Among the lines of data below, reproduce only those from the one with "(.fin false (r" through the one with "here is set. -/", exactly as they stand, both ends included.

--- DATA FOR THIS EXERCISE ---

-- ==== Sys2Proof/Machine/Number.lean ====
section
/-!
DEFINITION. The number formats, exact values and the roundings between them (05:R85; 06:R102 to R119).
-/

namespace Sys2Proof.Machine

/-! Format codes (R85). -/

/-- The container bits of a format code. -/
def container (fmt : Nat) : Nat :=
  match fmt with
  | 0x02 | 0x03 | 0x08 | 0x09 => 16
  | 0x04 | 0x05 | 0x0A => 32
  | 0x06 | 0x07 => 64
  | 0x10 => 2
  | 0x11 | 0x12 | 0x18 => 4
  | _ => 8

def isDefined (fmt : Nat) : Bool := fmt ≤ 0x0C || (0x10 ≤ fmt && fmt ≤ 0x16) || fmt == 0x18

/-- Class I (R121). -/
def isInt (fmt : Nat) : Bool := fmt ≤ 7

/-- INT4 and the signed formats of class I. -/
def isSignedInt (fmt : Nat) : Bool := (fmt ≤ 7 && fmt % 2 == 0) || fmt == 0x18

/-- Class F (R121). -/
def isFp (fmt : Nat) : Bool := 8 ≤ fmt && fmt ≤ 0x0C

def isFp8 (fmt : Nat) : Bool := fmt == 0x0B || fmt == 0x0C

/-- Class B (R121). -/
def isBfp (fmt : Nat) : Bool := 0x10 ≤ fmt && fmt ≤ 0x16

/-- The k of BFPk (R108). -/
def bfpBits (fmt : Nat) : Nat := fmt - 0x0E

/-! Exact values. -/

/-- The value of an element: a NaN, an infinity, or a signed m × 2^e, where m = 0 is a signed zero (R7, R104). -/
inductive Val where
  | nan (signalling : Bool)
  | inf (neg : Bool)
  | fin (neg : Bool) (m : Nat) (e : Int)
  deriving DecidableEq, Repr

def Val.zero : Val := .fin false 0 0

def Val.ofInt (i : Int) : Val := .fin (decide (i < 0)) i.natAbs 0

def Val.isNan : Val → Bool
  | .nan _ => true
  | _ => false

def Val.isSignalling : Val → Bool
  | .nan s => s
  | _ => false

def Val.isFinite : Val → Bool
  | .fin _ _ _ => true
  | _ => false

def Val.isZero : Val → Bool
  | .fin _ m _ => m == 0
  | _ => false

def Val.neg? : Val → Bool
  | .nan _ => false
  | .inf n => n
  | .fin n _ _ => n

def Val.negate : Val → Val
  | .nan s => .nan s
  | .inf n => .inf (!n)
  | .fin n m e => .fin (!n) m e

def Val.abs : Val → Val
  | .nan s => .nan s
  | .inf _ => .inf false
  | .fin _ m e => .fin false m e

def Val.withSign (v : Val) (neg : Bool) : Val := if neg then v.abs.negate else v.abs

/-- Multiply by a power of two (R109). -/
def Val.scale (v : Val) (k : Int) : Val :=
  match v with
  | .fin n m e => .fin n m (e + k)
  | v => v

/-- The signed integer over a common exponent. -/
def signedAt (neg : Bool) (m : Nat) (e low : Int) : Int :=
  let a : Int := (m * 2 ^ (e - low).toNat : Nat)
  if neg then -a else a

/-- Strictly smaller, on numbers and infinities; −0 equals +0. False when either is a NaN. -/
def Val.lt (a b : Val) : Bool :=
  match a, b with
  | .nan _, _ => false
  | _, .nan _ => false
  | .inf n, .inf n' => n && !n'
  | .inf n, .fin _ _ _ => n
  | .fin _ _ _, .inf n => !n
  | .fin n m e, .fin n' m' e' =>
    let low := min e e'
    decide (signedAt n m e low < signedAt n' m' e' low)

/-- Numerically equal; false when either is a NaN. -/
def Val.eq (a b : Val) : Bool := !a.isNan && !b.isNan && !a.lt b && !b.lt a

/-! Floating-point formats (R104, R105). -/

structure FpFmt where
  /-- Exponent bits. -/
  w : Nat
  /-- Fraction bits. -/
  t : Nat
  bias : Nat
  /-- FP8 E4M3: exponent all-ones holds ordinary values but for one NaN. -/
  e4m3 : Bool := false
  deriving DecidableEq, Repr

def fp32 : FpFmt := { w := 8, t := 23, bias := 127 }
def fp16 : FpFmt := { w := 5, t := 10, bias := 15 }
def bf16 : FpFmt := { w := 8, t := 7, bias := 127 }
def e4m3 : FpFmt := { w := 4, t := 3, bias := 7, e4m3 := true }
def e5m2 : FpFmt := { w := 5, t := 2, bias := 15 }

def fpOf (fmt : Nat) : FpFmt :=
  match fmt with
  | 0x08 => fp16
  | 0x09 => bf16
  | 0x0A => fp32
  | 0x0B => e4m3
  | _ => e5m2

def FpFmt.bits (f : FpFmt) : Nat := 1 + f.w + f.t

/-- Exponent of the smallest subnormal. -/
def FpFmt.emin (f : FpFmt) : Int := 1 - (f.bias : Int) - f.t

/-- The largest finite encoding without its sign (R104). -/
def FpFmt.maxCode (f : FpFmt) : Nat :=
  if f.e4m3 then 2 ^ (f.w + f.t) - 2 else (2 ^ f.w - 1) * 2 ^ f.t - 1

/-- The infinity without its sign; E4M3 has none. -/
def FpFmt.infCode (f : FpFmt) : Nat := (2 ^ f.w - 1) * 2 ^ f.t

/-- The canonical NaN (R104). -/
def FpFmt.nanCode (f : FpFmt) : Nat :=
  if f.e4m3 then 0x7F else if f.w = 5 ∧ f.t = 2 then 0x7E else f.infCode + 2 ^ (f.t - 1)

/-- The value of an encoding (R104, R105). -/
def FpFmt.value (f : FpFmt) (bits : Nat) : Val :=
  let neg := bits.testBit (f.w + f.t)
  let e := bits / 2 ^ f.t % 2 ^ f.w
  let frac := bits % 2 ^ f.t
  let finite : Val :=
    if e = 0 then .fin neg frac f.emin else .fin neg (2 ^ f.t + frac) (f.emin + (e - 1 : Nat))
  if f.e4m3 then (if e = 2 ^ f.w - 1 ∧ frac = 2 ^ f.t - 1 then .nan false else finite)
  else if e = 2 ^ f.w - 1 then
    (if frac = 0 then .inf neg else .nan (f.t != 2 && !frac.testBit (f.t - 1)))
  else finite

/-- Bits of a number. -/
def bitLength (m : Nat) : Nat := if m = 0 then 0 else m.log2 + 1

/-- Whether the larger neighbour is chosen: `q` the smaller one's last bits, `frac` the `d` discarded bits (R111, R115). -/
def roundsUp (rnd : Rnd) (neg : Bool) (q frac d : Nat) : Bool :=
  if frac = 0 then false
  else
    match rnd.mode with
    | .rne => decide (2 ^ d < 2 * frac) || (2 ^ d == 2 * frac && q % 2 == 1)
    | .rtz => false
    | .rdn => neg
    | .rup => !neg
    | .rna => decide (2 ^ d ≤ 2 * frac)
    | .sr =>
      if d ≤ 32 then decide (2 ^ d ≤ frac + rnd.r / 2 ^ (32 - d))
      else decide (2 ^ 32 ≤ frac / 2 ^ (d - 32) + rnd.r)

/-- Round m × 2^e to a multiple of 2^u: the multiple, and whether it is inexact. -/
def roundAt (rnd : Rnd) (neg : Bool) (m : Nat) (e u : Int) : Nat × Bool :=
  if u ≤ e then (m * 2 ^ (e - u).toNat, false)
  else
    let d := (u - e).toNat
    let q := m / 2 ^ d
    let frac := m % 2 ^ d
    (q + (if roundsUp rnd neg q frac d then 1 else 0), frac != 0)

/-- The mode gives an infinity on overflow (R112). -/
def overflowsToInf (mode : Mode) (neg : Bool) : Bool :=
  match mode with
  | .rne | .rna | .sr => true
  | .rtz => false
  | .rup => !neg
  | .rdn => neg

/-- Round an exact finite value to a floating-point format (R111 to R113). A saturating overflow sets SAT, as R112 says, also where the mode
itself gives the largest finite value (DEDUCED, notes/assumptions/112.md). -/
def FpFmt.roundFin (f : FpFmt) (rnd : Rnd) (sat : Bool) (neg : Bool) (m : Nat) (e : Int) : Nat × Flags :=
  let sign := if neg then 2 ^ (f.w + f.t) else 0
  if m = 0 then (sign, 0)
  else
    let top := e + bitLength m - 1
    let u := max (top - f.t) f.emin
    let (q, inexact) := roundAt rnd neg m e u
    let code := (u - f.emin).toNat * 2 ^ f.t + q
    if f.maxCode < code then
      let flags := Flags.overflow ||| Flags.nx
      if sat then (sign + f.maxCode, flags ||| Flags.sat)
      else if overflowsToInf rnd.mode neg then (if f.e4m3 then f.nanCode else sign + f.infCode, flags)
      else (sign + f.maxCode, flags)
    else
      let free := (roundAt rnd neg m e (top - f.t)).1
      let tiny := decide (top < f.emin + f.t) && !(top + 1 == f.emin + f.t && free == 2 ^ (f.t + 1))
      (sign + code, if inexact then Flags.nx ||| Flags.when_ tiny Flags.underflow else 0)

/-- Round any value to a floating-point format; `sat` selects the saturating column of R112. A NaN gives the canonical
NaN. -/
def FpFmt.round (f : FpFmt) (rnd : Rnd) (sat : Bool) (v : Val) : Nat × Flags :=
  match v with
  | .nan _ => (f.nanCode, 0)
  | .inf neg =>
    let sign := if neg then 2 ^ (f.w + f.t) else 0
    if f.e4m3 then (if sat then (sign + f.maxCode, Flags.sat) else (f.nanCode, Flags.nv))
    else (sign + f.infCode, 0)
  | .fin neg m e => f.roundFin rnd sat neg m e

/-- Round a finite value to an integer by the mode. -/
def roundInt (rnd : Rnd) (neg : Bool) (m : Nat) (e : Int) : Int × Bool :=
  let (q, inexact) := roundAt rnd neg m e 0
  (if neg then -(q : Int) else q, inexact)

/-- The bounds of an integer of `n` bits (R102, R108). -/
def intMin (n : Nat) (signed : Bool) : Int := if signed then -(2 ^ (n - 1)) else 0
def intMax (n : Nat) (signed : Bool) : Int := if signed then 2 ^ (n - 1) - 1 else 2 ^ n - 1

def clampInt (n : Nat) (signed : Bool) (i : Int) : Int := max (intMin n signed) (min (intMax n signed) i)

/-- Round to an integer format without Sat (R103): the pattern in `n` bits. -/
def toInteger (n : Nat) (signed : Bool) (rnd : Rnd) (v : Val) : Nat × Flags :=
  match v with
  | .nan _ => (0, Flags.nv)
  | .inf neg => (ofSigned n (if neg then intMin n signed else intMax n signed), Flags.nv)
  | .fin neg m e =>
    let (i, inexact) := roundInt rnd neg m e
    let c := clampInt n signed i
    (ofSigned n c, if c ≠ i then Flags.nv else Flags.when_ inexact Flags.nx)

/-- Round to an integer format under Sat (R103, R119). -/
def toIntegerSat (n : Nat) (signed : Bool) (rnd : Rnd) (v : Val) : Nat × Flags :=
  match v with
  | .fin neg m e =>
    let (i, inexact) := roundInt rnd neg m e
    let c := clampInt n signed i
    (ofSigned n c, if c ≠ i then Flags.sat ||| Flags.nx else Flags.when_ inexact Flags.nx)
  | v => toInteger n signed rnd v

/-- Sat of an exact integer (R119). -/
def satInt (n : Nat) (signed : Bool) (i : Int) : Nat × Flags :=
  let c := clampInt n signed i
  (ofSigned n c, Flags.when_ (c != i) Flags.sat)

/-! Exact arithmetic (R114, R130). Each answers the value and NV or DZ. -/

/-- NV for a signalling NaN operand (R107). -/
def nvOf (l : List Val) : Flags := Flags.when_ (l.any Val.isSignalling) Flags.nv

/-- Sum of two finite values with the zero rule of R114. -/
def addFin (mode : Mode) (n : Bool) (m : Nat) (e : Int) (n' : Bool) (m' : Nat) (e' : Int) : Val :=
  let low := min e e'
  let sum := signedAt n m e low + signedAt n' m' e' low
  if sum = 0 then .fin (if m = 0 ∧ m' = 0 ∧ n = n' then n else mode == .rdn) 0 0
  else .fin (decide (sum < 0)) sum.natAbs low

def Val.add (mode : Mode) (a b : Val) : Val × Flags :=
  match a, b with
  | .nan _, _ => (.nan false, nvOf [a, b])
  | _, .nan _ => (.nan false, nvOf [a, b])
  | .inf n, .inf n' => if n = n' then (.inf n, 0) else (.nan false, Flags.nv)
  | .inf n, _ => (.inf n, 0)
  | _, .inf n => (.inf n, 0)
  | .fin n m e, .fin n' m' e' => (addFin mode n m e n' m' e', 0)

def Val.mul (a b : Val) : Val × Flags :=
  match a, b with
  | .nan _, _ => (.nan false, nvOf [a, b])
  | _, .nan _ => (.nan false, nvOf [a, b])
  | .inf n, v => if v.isZero then (.nan false, Flags.nv) else (.inf (n != v.neg?), 0)
  | v, .inf n => if v.isZero then (.nan false, Flags.nv) else (.inf (n != v.neg?), 0)
  | .fin n m e, .fin n' m' e' => (.fin (n != n') (m * m') (e + e'), 0)

/-- a × b + c with one rounding to come (R129, R130). -/
def Val.fma (mode : Mode) (a b c : Val) : Val × Flags :=
  let (p, f) := a.mul b
  let (y, f') := p.add mode c
  (y, f ||| f' ||| nvOf [a, b, c])

/-- Bits that a quotient, a root or a power keeps beyond every format; a last bit set says that more follow. -/
def guardBits : Nat := 320

def Val.div (a b : Val) : Val × Flags :=
  match a, b with
  | .nan _, _ => (.nan false, nvOf [a, b])
  | _, .nan _ => (.nan false, nvOf [a, b])
  | .inf n, v => if v.isFinite then (.inf (n != v.neg?), 0) else (.nan false, Flags.nv)
  | .fin n _ _, .inf n' => (.fin (n != n') 0 0, 0)
  | .fin n m e, .fin n' m' e' =>
    if m' = 0 then (if m = 0 then (.nan false, Flags.nv) else (.inf (n != n'), Flags.dz))
    else
      let num := m * 2 ^ guardBits
      (.fin (n != n') (num / m' * 2 + (if num % m' = 0 then 0 else 1)) (e - e' - guardBits - 1), 0)

/-- Integer square root by its bits, the highest first. -/
def rootBits (n : Nat) : Nat → Nat → Nat
  | 0, r => r
  | k + 1, r => let c := r + 2 ^ k; rootBits n k (if c * c ≤ n then c else r)

def Val.sqrt (a : Val) : Val × Flags :=
  match a with
  | .nan s => (.nan false, Flags.when_ s Flags.nv)
  | .inf n => if n then (.nan false, Flags.nv) else (.inf false, 0)
  | .fin n m e =>
    if m = 0 then (.fin n 0 0, 0)
    else if n then (.nan false, Flags.nv)
    else
      let odd := (e % 2).toNat
      let num := m * 2 ^ odd * 2 ^ (2 * guardBits)
      let r := rootBits num (bitLength num / 2 + 1) 0
      (.fin false (r * 2 + (if r * r = num then 0 else 1)) ((e - odd) / 2 - guardBits - 1), 0)

/-- Fixed-point bits of the exponential. -/
def expBits : Nat := 576

/-- ln 2 in units of 2^−expBits, from the series of 1 / (k × 2^k). -/
def ln2Fixed : Nat := (List.range expBits).foldl (fun acc k => acc + 2 ^ expBits / ((k + 1) * 2 ^ (k + 1))) 0

/-- e^x for 0 ≤ x < 1 in units of 2^−expBits: `n` terms of the series from term `k` on. -/
def expSeries (x : Nat) : Nat → Nat → Nat → Nat
  | 0, _, _ => 0
  | n + 1, k, term => term + expSeries x n (k + 1) (term * x / 2 ^ expBits / (k + 1))

/-- 2^a (R130). A non-integer a gives an irrational value, whose last bit here is set. -/
def Val.exp2 (a : Val) : Val × Flags :=
  match a with
  | .nan s => (.nan false, Flags.when_ s Flags.nv)
  | .inf n => (if n then .fin false 0 0 else .inf false, 0)
  | .fin n m e =>
    let x := if n then -(m : Int) else m
    let whole : Int := if e < 0 then x / (2 ^ (-e).toNat : Nat) else x * (2 ^ (min e 64).toNat : Nat)
    let fracNum : Int := if e < 0 then x % (2 ^ (-e).toNat : Nat) else 0
    let whole := max (-8192) (min 8192 whole)
    if fracNum = 0 then (.fin false 1 whole, 0)
    else
      let f := fracNum.toNat * 2 ^ expBits / 2 ^ (-e).toNat
      let y := expSeries (f * ln2Fixed / 2 ^ expBits) 160 0 (2 ^ expBits)
      (.fin false (y * 2 + 1) (whole - expBits - 1), 0)

/-- The smaller or the larger by R130: −0 below +0; one NaN gives the other operand. -/
def Val.minmax (larger : Bool) (a b : Val) : Val × Flags :=
  let f := nvOf [a, b]
  if a.isNan && b.isNan then (.nan false, f)
  else if a.isNan then (b, f)
  else if b.isNan then (a, f)
  else
    let below := a.lt b || (a.isZero && b.isZero && a.neg? && !b.neg?)
    (if larger then (if below then b else a) else (if below then a else b), f)

/-! Elements (R102, R104, R108, R109, R124). -/

/-- The value of a container under a format and its block exponent; the exponent is ignored but for BFP and scaled FP8. -/
def elemValue (fmt : Nat) (scl : Bool) (x : Int) (bits : Nat) : Val :=
  if isBfp fmt then
    let k := bfpBits fmt
    let m := toSigned k bits
    .fin (decide (m < 0)) m.natAbs (x - (k - 1 : Nat))
  else if isFp fmt then ((fpOf fmt).value bits).scale (if scl then x else 0)
  else .ofInt (if isSignedInt fmt then toSigned (container fmt) bits else (bits % 2 ^ container fmt : Nat))

/-- Write a floating-point result through its block exponent (R109). -/
def putFp (fmt : Nat) (scl : Bool) (x : Int) (rnd : Rnd) (sat : Bool) (v : Val) : Nat × Flags :=
  (fpOf fmt).round rnd sat (v.scale (if scl then -x else 0))

/-- A scalar or immediate operand as a container of the format (R35). -/
def scalarElem (fmt : Nat) (v : Word) : Nat :=
  if isFp fmt then ((fpOf fmt).round { mode := .rne } false (fp32.value (v.toNat % 2 ^ 32))).1
  else v.toNat % 2 ^ container fmt

end Sys2Proof.Machine
end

---

RESPONSE TO THE EXERCISE:
      (.fin false (r * 2 + (if r * r = num then 0 else 1)) ((e - odd) / 2 - guardBits - 1), 0)

/-- Fixed-point bits of the exponential. -/
def expBits : Nat := 576

/-- ln 2 in units of 2^−expBits, from the series of 1 / (k × 2^k). -/
def ln2Fixed : Nat := (List.range expBits).foldl (fun acc k => acc + 2 ^ expBits / ((k + 1) * 2 ^ (k + 1))) 0

/-- e^x for 0 ≤ x < 1 in units of 2^−expBits: `n` terms of the series from term `k` on. -/
def expSeries (x : Nat) : Nat → Nat → Nat → Nat
  | 0, _, _ => 0
  | n + 1, k, term => term + expSeries x n (k + 1) (term * x / 2 ^ expBits / (k + 1))

/-- 2^a (R130). A non-integer a gives an irrational value, whose last bit here is set. -/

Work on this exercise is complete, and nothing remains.